The cries brought her to where the twisted limbs of the Mother Tree curled along the forest floor stretching nearly a hundred feet. Her bark was as velvety as the philodendron that peeks out from beneath the bush to catch the sun, with a canopy so wide it might one day shelter all the earth, given the chance. If Mallette had her way, the Mother Tree would live to see the next millennia and the one after that.

She slowed her pace and approached with reverence.

The hunter who was now her prey waited at the base of the tree, cursing and wailing in pain. Fear cut through his cries like a blunt ax as she drew near. His eyes squinted and bulged, desperate to make sense of the approaching bluish orb against the dark of the forest. Because he could not stand, Mallette kept herself low to the ground as she flitted about –- searching his face. His smell was familiar. She thought she knew him, yet with his features so contorted Mallette could not be sure.
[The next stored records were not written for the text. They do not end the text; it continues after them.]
-- ==== Sys2Proof/Machine/Turner.lean ====
section
/-! DEFINITION. The turners: every instruction of the native encoding, and the events that resume a waiting turner
(chapter 05). A row of this family is the event that turner `t` executes the instruction whose fields it carries. -/

namespace Sys2Proof.Machine

open Sys2Proof

/-! ## Executing an instruction -/

/-- What an instruction does. -/
inductive TRes where
  /-- it retires and the program counter moves to the next instruction -/
  | ok (s : State)
  /-- it retires and the program counter moves to `pc` -/
  | jump (s : State) (pc : Word)
  /-- R194: it ends the task with an exception -/
  | exc (code : Nat)
  /-- it does not retire: the turner waits in the state given -/
  | wait (s : State)

/-- R158, R201, R526: turner `t` can execute an instruction: clocks run, bound, running, not waiting, not halted. -/
def trnReady (s : State) (t : Nat) : Bool :=
  let x := s.trn t
  computeOn s && t < 64 && x.state == 3 && x.wait == .none && !x.halted &&
    x.bound.any fun k => (runOf s k).any fun r => !r.atEnd

/-- One instruction of turner `t`, its effect `f` given the turner and its task. -/
def trnDo (t : Nat) (f : State → Turner → TaskRef → TRes) (s : State) : State :=
  if !trnReady s t then s
  else
    match (s.trn t).bound with
    | none => s
    | some k =>
      match f s (s.trn t) k with
      | .ok u => retire u t ((s.trn t).pc + 4)
      | .jump u pc => retire u t pc
      | .exc code => trnExc s t k code
      | .wait u => u

/-- An instruction that only changes its turner. -/
def trnReg (t : Nat) (f : Turner → Except Nat Turner) (s : State) : State :=
  trnDo t (fun s x _ => match f x with
    | .ok y => .ok (s.modTrn t fun _ => y)
    | .error c => .exc c) s

/-! ## Integer and immediate (R165, R166) -/

/-- R165: INT. -/
def execInt (t : Nat) (f : FmtN) (s : State) : Out :=
  .next (trnReg t (fun x =>
    if f.z ≠ 0 then .error xTRN_ILLEGAL
    else
      match intFn f.fn.toNat f.b (x.s f.a) (x.s f.b) with
      | .ok r => .ok (x.setS f.d r)
      | .error c => .error c) s)

/-- R166: IMM sign-extended to 64 bits. -/
def immS (f : FmtI) : DWord := f.imm.signExtend 64

/-- R166: an immediate form. -/
def immOp (t : Nat) (f : FmtI) (op : DWord → DWord → DWord) (s : State) : State :=
  trnReg t (fun x => .ok (x.setS f.d (op (x.s f.a) (immS f)))) s

/-- R166: ADDI. -/
def execAddi (t : Nat) (f : FmtI) (s : State) : Out := .next (immOp t f (fun a i => a + i) s)

/-- R166: ANDI. -/
def execAndi (t : Nat) (f : FmtI) (s : State) : Out := .next (immOp t f (fun a i => a &&& i) s)

/-- R166: ORI. -/
def execOri (t : Nat) (f : FmtI) (s : State) : Out := .next (immOp t f (fun a i => a ||| i) s)

/-- R166: XORI. -/
def execXori (t : Nat) (f : FmtI) (s : State) : Out := .next (immOp t f (fun a i => a ^^^ i) s)

/-- R166: an immediate shift by IMM[5:0]; IMM[14:6] must be 0. -/
def shiftOp (t : Nat) (f : FmtI) (op : DWord → Nat → DWord) (s : State) : State :=
  trnReg t (fun x =>
    if 64 ≤ f.imm.toNat then .error xTRN_ILLEGAL else .ok (x.setS f.d (op (x.s f.a) f.imm.toNat))) s

/-- R166: SHLI. -/
def execShli (t : Nat) (f : FmtI) (s : State) : Out := .next (shiftOp t f (fun a n => a <<< n) s)

/-- R166: SHRI. -/
def execShri (t : Nat) (f : FmtI) (s : State) : Out := .next (shiftOp t f (fun a n => a >>> n) s)

/-- R166: SRAI. -/
def execSrai (t : Nat) (f : FmtI) (s : State) : Out := .next (shiftOp t f (fun a n => a.sshiftRight n) s)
His eyes crossed themselves as he struggled to track her movements. Beyond the terror and pain, she saw wonder. He had no idea who or what she was, and Mallette felt no compulsion to soothe his curiosity.

Instead, she darted away, past the open lacings of his trousers and the fresh smell of urine, to inspect the swollen flesh that bulged between the roots of the tree, where his foot lay twisted and crushed.

"Thank you, Mother!" she whispered. "Thank you for delivering our enemy to me."

The permission to do this, to reveal herself fully and set this plan in motion, had taken years to bring to fruition. In that time, many of her kindred had died eating the sorrow this hunter and those like him had wrought. After tonight, Mallette promised herself that—at least in her forest—there would be no more.